Addition reactions take place with both inorganic and organic unsaturated compounds. For example, carbon and oxygen are held together in carbon monoxide by a 'double' unsaturated bond, which can be broken into by chlorine to form the saturated compound, phosgene:
CO + Cl2 → COCl2
The unsaturated organic compound ethylene is saturated by chlorine to form ethylene dichloride:
C2H4 + Cl2 → C2H2Cl2
In substitution reactions, chlorine atoms show the ability to push out other atoms and take their places in saturated compounds. For example, it displaces hydrogen from both ammonia and methane to form nitrogen trichloride and carbon tetrachloride:
These reactions normally take place in a number of stages and in fact the partly substituted chloride of methane, CHCl3, is the well-known compound, chloroform.

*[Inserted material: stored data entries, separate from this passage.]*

-- ==== Sys2Proof/Machine/Power.lean ====
section
/-! DEFINITION. Power domains: closing, opening, what a domain loses (R432 to R439). -/

namespace Sys2Proof.Machine

/-! Kinds of domain (Table 23-1). -/

/-- What a domain number names. -/
inductive DomKind where
  | aon | gecko (h : Nat) | bay (b : Nat) | quad (q : Nat) | dram (c : Nat) | bank (h k : Nat) | spine
  deriving DecidableEq, Repr

def domKind (k : Nat) : DomKind :=
  if k = 0 then .aon
  else if k < 3 then .gecko (k - 1)
  else if k < 15 then .bay (k - 3)
  else if k < 31 then .quad (k - 15)
  else if k < 47 then .dram (k - 31)
  else if k < 63 then .bank ((k - 47) / 8) ((k - 47) % 8)
  else .spine

/-- The half a domain lies in; the always-on domain and the spine span both. -/
def domHalf (k : Nat) : Option Nat :=
  match domKind k with
  | .aon => none
  | .gecko h => some h
  | .bay b => some (b / 6)
  | .quad q => some (q / 8)
  | .dram c => some (c / 8)
  | .bank h _ => some h
  | .spine => none

/-- The domain of a NoC end point, if it lies in one that closes. -/
def epDom (ep : Nat) : Option Nat :=
  (List.range 47).find? (fun k => match domKind k with
    | .gecko h => ep = Ep.gecko h
    | .bay b => (bayEps b).contains ep
    | .dram c => ep = Ep.dram c
    | _ => false)

/-- The open time of a domain, in CK (Tables 19-6 and 23-1, R259). -/
def Dev.openTime (d : Dev) (k : Nat) : Nat :=
  match domKind k with
  | .aon => 0
  | .gecko _ => 4000
  | .bay _ => 12000
  | .quad _ => 20000
  | .dram c => 522 + d.fld (Pg.drc c) F.DRC_TIMING2_TRFC
  | .bank _ _ => 1000
  | .spine => 2000

/-- Is a packet on its way to an end point of the domain, or in its hands? -/
def Dev.epsBusy (d : Dev) (k : Nat) : Bool :=
  d.nocReqs.any (fun (e : Nat × NocReq) => decide (epDom e.2.dst = some k) && (e.2.ph = .transit || e.2.ph = .target || e.2.ph = .answer))

/-- Is any packet in flight (Table 23-1, the spine)? -/
def Dev.packetOut (d : Dev) : Bool :=
  d.nocReqs.any (fun (e : Nat × NocReq) => e.2.ph = .transit || e.2.ph = .target || e.2.ph = .answer)
    || d.linkBusy || d.dtx.any (fun (e : Nat × DTx) => e.2.src.isSome && !d.txDone e.2)

/-- The drain condition of Table 23-1. A channel drains into self-refresh if it is ONLINE. -/
def Dev.drained (d : Dev) (k : Nat) : Bool :=
  match domKind k with
  | .aon => false
  | .gecko _ => !d.epsBusy k
  | .bay b => d.engsStopped b && !d.scrubOn b && !d.epsBusy k
  | .quad _ => true
  | .dram c =>
    let st := d.chanState c
    !d.epsBusy k && (st = Ch.selfRefresh || st = Ch.off || st = Ch.failed)
  | .bank h _ => (d.cqOf h).fill = 0
  | .spine => !d.packetOut

/-! Engines of a bay (R145, R435, R437). -/

/-- An engine stops as a write of 0 to RUN stops it, RUN unchanged. -/
def Dev.engineQuit (d : Dev) (e : Nat) : Dev :=
  let g := d.engOf e
  let st := d.engState e
  if st = Es.wait then (d.setEng e { g with popWait := false }).setEngState e Es.off
  else if st = Es.run ∨ st = Es.trap then (d.setEng e { g with stopping := true }).setEngState e Es.stopping
  else if st = Es.monitor then d.setEng e { g with stopping := true }
  else d

/-- An engine whose RUN reads 1 goes on, or starts. -/
def Dev.engineResume (d : Dev) (e : Nat) : Dev :=
  if ¬ d.flag (Pg.newt e) F.NEWT_CTRL_RUN then d
  else
    let g := d.engOf e
    let st := d.engState e
    if st = Es.stopping then (d.setEng e { g with stopping := false }).setEngState e (if g.inTrap then Es.trap else Es.run)
    else if st = Es.monitor then d.setEng e { g with stopping := false }
    else if st = Es.off then d.engineStart e
    else d

/-- Remove the bytes of a span of memory: they read as nothing ever written. -/
def Dev.dropBytes (d : Dev) (a n : Nat) : Dev :=
  { d with mem := d.mem.filter (fun (e : Nat × Byte) => !(decide (a ≤ e.1) && decide (e.1 < a + n))) }

/-- What a bay loses while CLOSED (R436): user flip-flops, shared memory, scratchpads, context memories; its engines are off. -/
def Dev.bayLoses (d : Dev) (b : Nat) : Dev :=
  let d := (d.dropBytes (Na.bay b) 0x40_0000).dropBytes (Na.sp (16 * b)) (16 * 0x2_0000)
  let d := d.onFab (fun x => { x with ffs := x.ffs.filter (fun e => decide (e.1 / 53760 ≠ b)) })
  let d : Dev := { d with ctx := d.ctx.filter (fun (e : Nat × Byte) => decide (e.1 / 16384 / 16 ≠ b)),
                          ctxBad := d.ctxBad.filter (fun e => decide (e / 16384 / 16 ≠ b)),
                          bayQ := d.bayQ.filter (fun (e : Nat × List BayReq) => decide (e.1 / 16 ≠ b)),
                          resvs := d.resvs.filter (fun (e : Nat × List (Nat × Nat)) => decide (e.1 ≠ 1000 + b) && decide (e.1 / 16 ≠ b)) }
  (bayEngines b).foldl (fun (d : Dev) e =>
    if d.engState e = Es.off then d
    else (((d.endTask e).dropFetch e).setEng e { slots := (d.engOf e).slots }).setEngState e Es.off) d

/-- A Gecko complex loses its cores' state; they restart as R394 when it opens again. -/
def Dev.complexOff (d : Dev) (h : Nat) : Dev :=
  [2 * h, 2 * h + 1].foldl (fun (d : Dev) k =>
    let d := { d.setGk k { d.gkOf k with resetCk := none } with agenda := agendaDrop (.geckoCoreReset (gkOp k)) d.agenda }
    let d := d.geckoCoreReset k
    { d.setGk k { d.gkOf k with resetCk := none } with agenda := agendaDrop (.geckoCoreReset (gkOp k)) d.agenda }) d

/-- A forced close takes a channel to self-refresh at once; its requests are never answered (R382, R439). -/
def Dev.dramForced (d : Dev) (c : Nat) : Dev :=
  let st := d.chanState c
  let d : Dev := { d with agenda := agendaDrop (.selfRefreshDone (chanOf c)) (agendaDrop (.selfRefreshExitDone (chanOf c)) d.agenda) }
  let d := d.setDrc c { d.drcOf c with drain := .none, srDue := false, exiting := false }
  let d := [0, 1].foldl (fun (d : Dev) s => d.setSub c s { lastScrub := (d.subOf c s).lastScrub }) d
  if st = Ch.online ∨ st = Ch.retrain then ((d.setChanState c Ch.selfRefresh).bump (Pg.drc c) F.DRC_SR_CNT).stopRefresh c else d

/-! Closing (R433, R435, R439). -/

/-- The domain is CLOSED. -/
def Dev.domShut (d : Dev) (k : Nat) : Dev :=
  let d := (d.setDomState k Ds.closed).pend Pg.pmc 0
  let d := match domKind k with
    | .bay b => d.bayLoses b
    | .gecko h => d.complexOff h
    | _ => d
  d.dmaDomains

/-- What starts to drain when a domain is CLOSING. -/
def Dev.startClose (d : Dev) (k : Nat) : Dev :=
  match domKind k with
  | .bay b => (bayEngines b).foldl (fun (d : Dev) e => d.engineQuit e) d
  | .dram c => d.selfRefreshEntry c
  | _ => d

/-- A close: `dev` the device's own, marked in BYDEV (R438). Requests injected in its CK cancel it (R435). One that meets a domain that is OPENING waits. -/
def Dev.domClose (d : Dev) (k : Nat) (dev : Bool) : Dev :=
  let st := d.domState k
  if st = Ds.opened then
    let d := (d.setDomState k Ds.closing).bump Pg.pmc F.PMC_CLOSE_CNT
    let d := if dev then d.setFld Pg.pmc (byDevFld k) 1 else d
    let d : Dev := { d with nocReqs := d.nocReqs.map (fun (e : Nat × NocReq) =>
      (e.1, if e.2.ph = .transit ∧ e.2.came = d.ck ∧ e.2.dom = some k then { e.2 with late := true } else e.2)) }
    ((d.startClose k).dmaDomains).sched 0 (.domainClosed (domOp k))
  else if st = Ds.opening ∧ dev then
    { d with pmc := { d.pmc with later := if d.pmc.later.contains k then d.pmc.later else k :: d.pmc.later } }
  else d

/-- A forced close (R439): CLOSED in the same CK from any state but CLOSED. -/
def Dev.domForce (d : Dev) (k : Nat) : Dev :=
  let st := d.domState k
  if st = Ds.closed then d
  else
    let d := if st = Ds.opened then d.bump Pg.pmc F.PMC_CLOSE_CNT else d
    let d : Dev := { d with agenda := agendaDrop (.domainClosed (domOp k)) (agendaDrop (.domainOpened (domOp k)) d.agenda) }
    let d := (d.setFld Pg.pmc (byDevFld k) 1).setFld Pg.pmc (forcedFld k) 1
    let d := [0, 1].foldl (fun (d : Dev) h => d.setNoc h { d.nocOf h with isolated := (d.nocOf h).isolated.filter (fun x => decide (x ≠ k)) }) d
    let d := match domKind k with
      | .dram c => d.dramForced c
      | _ => d
    d.domShut k

/-- DOMAIN_CLOSED: the first CK in which the drain condition holds. -/
def Dev.domainClosed (d : Dev) (k : Nat) : Dev :=
  if d.domState k ≠ Ds.closing then d
  else if d.drained k then d.domShut k
  else
    -- a channel that was not yet ONLINE, or an engine that a record has started, drains now
    let d := match domKind k with
      | .dram c => d.selfRefreshEntry c
      | _ => d
    d.schedOnce 1 (.domainClosed (domOp k))

/-! Opening (R434, R435, R437). -/

/-- The close of a domain is cancelled (R435). -/
def Dev.domCancel (d : Dev) (k : Nat) : Dev :=
  let d := d.domCancelled k
  let d := match domKind k with
    | .dram c => (d.stopDrain c).resumeChannel c
    | .bay b => (bayEngines b).foldl (fun (d : Dev) e => d.engineResume e) d
    | _ => d
  d.dmaDomains

/-- An open: a CLOSED domain is OPENING, a CLOSING one is OPEN again. -/
def Dev.domOpening (d : Dev) (k : Nat) : Dev :=
  let st := d.domState k
  if st = Ds.closing then d.domCancel k
  else if st = Ds.closed then
    let t := d.openTime k
    let d := d.setDomState k Ds.opening
    let d := match domKind k with
      | .dram c => d.selfRefreshExit c
      | _ => d
    d.schedOnce t (.domainOpened (domOp k))
  else d

/-- A request put among others by the CK they arrived in. -/
def byArrival (e : Nat × NocReq) : List (Nat × NocReq) → List (Nat × NocReq)
  | [] => [e]
  | x :: l => if e.2.came < x.2.came then e :: x :: l else x :: byArrival e l

/-- Requests held for a domain, and those held for the spine, go on in arrival order (R380, R381). -/
def Dev.letGo (d : Dev) (k : Nat) : Dev :=
  let held := d.nocReqs.filter (fun (e : Nat × NocReq) => e.2.ph = .held && epDom e.2.dst = some k)
  (held.foldl (fun l e => byArrival e l) []).foldl (fun (d : Dev) (e : Nat × NocReq) =>
    (d.setReq e.1 { e.2 with ph := .transit }).sched 0 (.nocDelivery e.1 0)) (if k = Dom.spine then d.unpark else d)

/-- DOMAIN_OPENED: the open time has passed. -/
def Dev.domainOpened (d : Dev) (k : Nat) : Dev :=
  if d.domState k ≠ Ds.opening then d
  else
    let d := (d.setDomState k Ds.opened).setFld Pg.pmc (forcedFld k) 0
    let d := match domKind k with
      | .gecko h => (d.geckoCoreReset (2 * h)).geckoCoreReset (2 * h + 1)
      | .bay b =>
        let d := if d.started ∧ ¬ d.armed b then d.releaseBay b else d
        if isConfigured d.mode then (bayEngines b).foldl (fun (d : Dev) e => d.engineResume e) d else d
      | .quad q =>
        [0, 1, 2, 3].foldl (fun (d : Dev) i =>
          let n := laneFin (4 * q + i)
          if d.laneEn n ∧ d.laneState n = Ln.off ∧ d.modeReceives (laneHalf n) ∧ rateCodeOk (d.laneRate n) (d.fld (Pg.lane n) F.LANE_CFG_CODE)
          then d.startAttempt n false else d) d
      | .dram c => d.resumeChannel c
      | _ => d
    let d := (d.dmaDomains.letGo k).readyCheck
    if d.pmc.later.contains k then ({ d with pmc := { d.pmc with later := d.pmc.later.filter (fun x => decide (x ≠ k)) } } : Dev).domClose k true
    else d

/-! DOM_CMD (R434). -/

/-- The close condition of Table 23-1: where it holds a software close is refused. -/
def Dev.closeRefused (d : Dev) (k : Nat) : Bool :=
  match domKind k with
  | .aon => true
  | .gecko h => d.stewardHalf = h || [2 * h, 2 * h + 1].any (fun c =>
      let st := d.fld (Pg.gecko c) F.GECKO_STAT_STATE
      !(st = Gs.wfi || st = Gs.stopped || st = Gs.reset))
  | .bay b => d.rcfg b ≠ Rc.opened
  | .quad q => [0, 1, 2, 3].any (fun i => d.laneEn (4 * q + i))
  | .dram c => d.chanState c ≠ Ch.online
  | .bank _ _ => true
  | .spine => true

def Dev.domRefused (d : Dev) : Dev := (d.setFld Pg.pmc F.PMC_DOM_CMD_STATUS 2).err Pg.pmc 0 0x1701
def Dev.domAccepted (d : Dev) : Dev := d.setFld Pg.pmc F.PMC_DOM_CMD_STATUS 0
def Dev.domReserved (d : Dev) (val : Word) : Dev :=
  if bitsOf val.toNat 6 2 ≠ 0 ∨ bitsOf val.toNat 10 22 ≠ 0 then d.regErr Pg.pmc 1 else d

/-- DOMAIN_CLOSE: a write of OP CLOSE. -/
def Dev.domainClose (d : Dev) (val : Word) : Dev :=
  let d := d.domReserved val
  let k := bitsOf val.toNat 0 6
  let st := d.domState k
  if st = Ds.closing ∨ st = Ds.closed then d.domAccepted
  else if st = Ds.opening ∨ d.closeRefused k then d.domRefused
  else (d.domClose k false).domAccepted

/-- DOMAIN_OPEN: a write of OP OPEN. -/
def Dev.domainOpen (d : Dev) (val : Word) : Dev :=
  let d := d.domReserved val
  let k := bitsOf val.toNat 0 6
  if d.forced k then d.domRefused else (d.domOpening k).domAccepted

/-! A lane's EN (R434). -/

/-- A write that sets EN while the lane's quad is not OPEN opens the quad. -/
def Dev.laneEnWrite (d : Dev) (n : Fin 64) (val : Word) : Dev :=
  let k := Dom.quad (n / 4)
  let was := d.laneEn n
  let d := d.laneCfgWrite n val
  if d.laneEn n ∧ ¬ was ∧ ¬ d.domOpen k ∧ ¬ d.forced k then d.domOpening k else d

/-! The domains that a mode closes (R438). -/

/-- All bays, DRAM channels and queue banks; the lane quads in SLEEP and under HOLD_IDLE; the spine in SLEEP if SPINE_SLEEP is 1.
Of a half alone, its own. -/
def Dev.modeDoms (d : Dev) (m : Nat) (halves : List Nat) : List Nat :=
  (List.range 64).filter (fun k => match domKind k with
    | .bay b => halves.contains (b / 6)
    | .dram c => halves.contains (c / 8)
    | .bank h _ => halves.contains h
    | .quad q => halves.contains (q / 8) && (m = Mode.sleep.code || !d.flag Pg.dev F.DEV_SAFE_POLICY)
    | .spine => m = Mode.sleep.code && d.flag Pg.pmc F.PMC_CTRL_SPINE_SLEEP
    | _ => false)

/-- The domains the device has closed. -/
def Dev.byDevDoms (d : Dev) : List Nat := (List.range 64).filter d.byDev

/-! The commands. -/

/-- DOMAIN_CLOSED (R433). -/
def execDomainClosed (k : Fin 64) (s : State) : Host.Outcome State Fault Refusal :=
  s.run (.domainClosed k) (fun d => d.domainClosed k.val)

/-- DOMAIN_OPENED (R437). -/
def execDomainOpened (k : Fin 64) (s : State) : Host.Outcome State Fault Refusal :=
  s.run (.domainOpened k) (fun d => d.domainOpened k.val)

/-- DOMAIN_CLOSE (R434). -/
def execDomainClose (val : Word) (s : State) : Host.Outcome State Fault Refusal :=
  s.cmd (fun d => d.domainClose val)

/-- DOMAIN_OPEN (R434). -/
def execDomainOpen (val : Word) (s : State) : Host.Outcome State Fault Refusal :=
  s.cmd (fun d => d.domainOpen val)

end Sys2Proof.Machine
end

Chlorine as an oxidizing agent
Another important chemical property of chlorine is that it can act as a powerful oxidizing agent. It should be remembered that a proper definition of oxidation is not necessarily concerned with oxygen but with the loss of electrons from the atom. For example, when chlorine is passed into stannous chloride solution the stannous ions are oxidized to become stannic ions:
SnCl2 + Cl2 → SnCl4 or
Sn2+ + Cl2 → Sn4+ + 2Cl-.
Once again, this is an example of chlorine atoms, short of a single electron to make up the 'magic number' of eight in the outer shell, 'stealing' a single electron from another atom.
Compounds of chlorine
Chlorine, in combination with other elements, gives rise to a series of compounds called chlorides. The gas hydrogen chloride (HCI) dissolves in water to form hydrochloric acid, a most important chemical reagent. The family of metallic chlorides is formed by the action of hydrochloric acid on the metals themselves. For example, when the acid acts on metallic zinc, zinc chloride is formed:
Zn + 2HCl → H2 + ZnCl2
Chlorides are also formed by the action of hydrochloric acid on metallic oxides. Then, water is liberated instead of hydrogen.
Chlorides, the commonest chlorine compounds, are typical halides except for carbon tetrachloride (see carbon), which is inert. Most chlorides are soluble in water, except mercury (I) (mercurous) and silver chlorides.
Oxides and oxyanions of chlorine
Other chlorine compounds include a series of oxides, unstable and highly oxidizing: dichloric monoxide Cl2O, chlorine dioxide ClO2, chlorine trioxide ClO3, and dichloric heptoxide Cl2O7. There is also a series of oxyanions – hypochlorites, chlorites, chlorates (salts of chloric acid, containing the ClO3- ion), and perchlorates – and corresponding oxy-acids: hypochlorous acid (HOCl), chlorous acid (HClO2), chloric acid (HClO3), and perchloric acid (HClO4), all of which are powerful oxidizing agents. Calcium hypochlorite (see bleaching powder and sodium chlorite are used as bleaches; chlorates are used as weedkillers and to make matches and fireworks; perchlorates are used as explosives and rocket fuels.
Chlorine and the other halogens
Chlorine is the second member of the seventh group of the periodic table – the halogens. All members of this group have seven electrons in the outer shell and they have many properties in common. In fact, the halogen family serves as an excellent demonstration of the way the periodic classification works. All of the members – fluorine, chlorine, bromine, and iodine are oxidizing agents and take part in substitution and addition reactions. As the members of the family become heavier and heavier, however, the reactivity is not so great. Fluorine is thus a stronger oxidizing agent then chlorine, for example, and chlorine a stronger oxidizing agent than bromine.
The physical properties are likewise similar, with the boiling and melting points increasing with an increase of the atomic weight.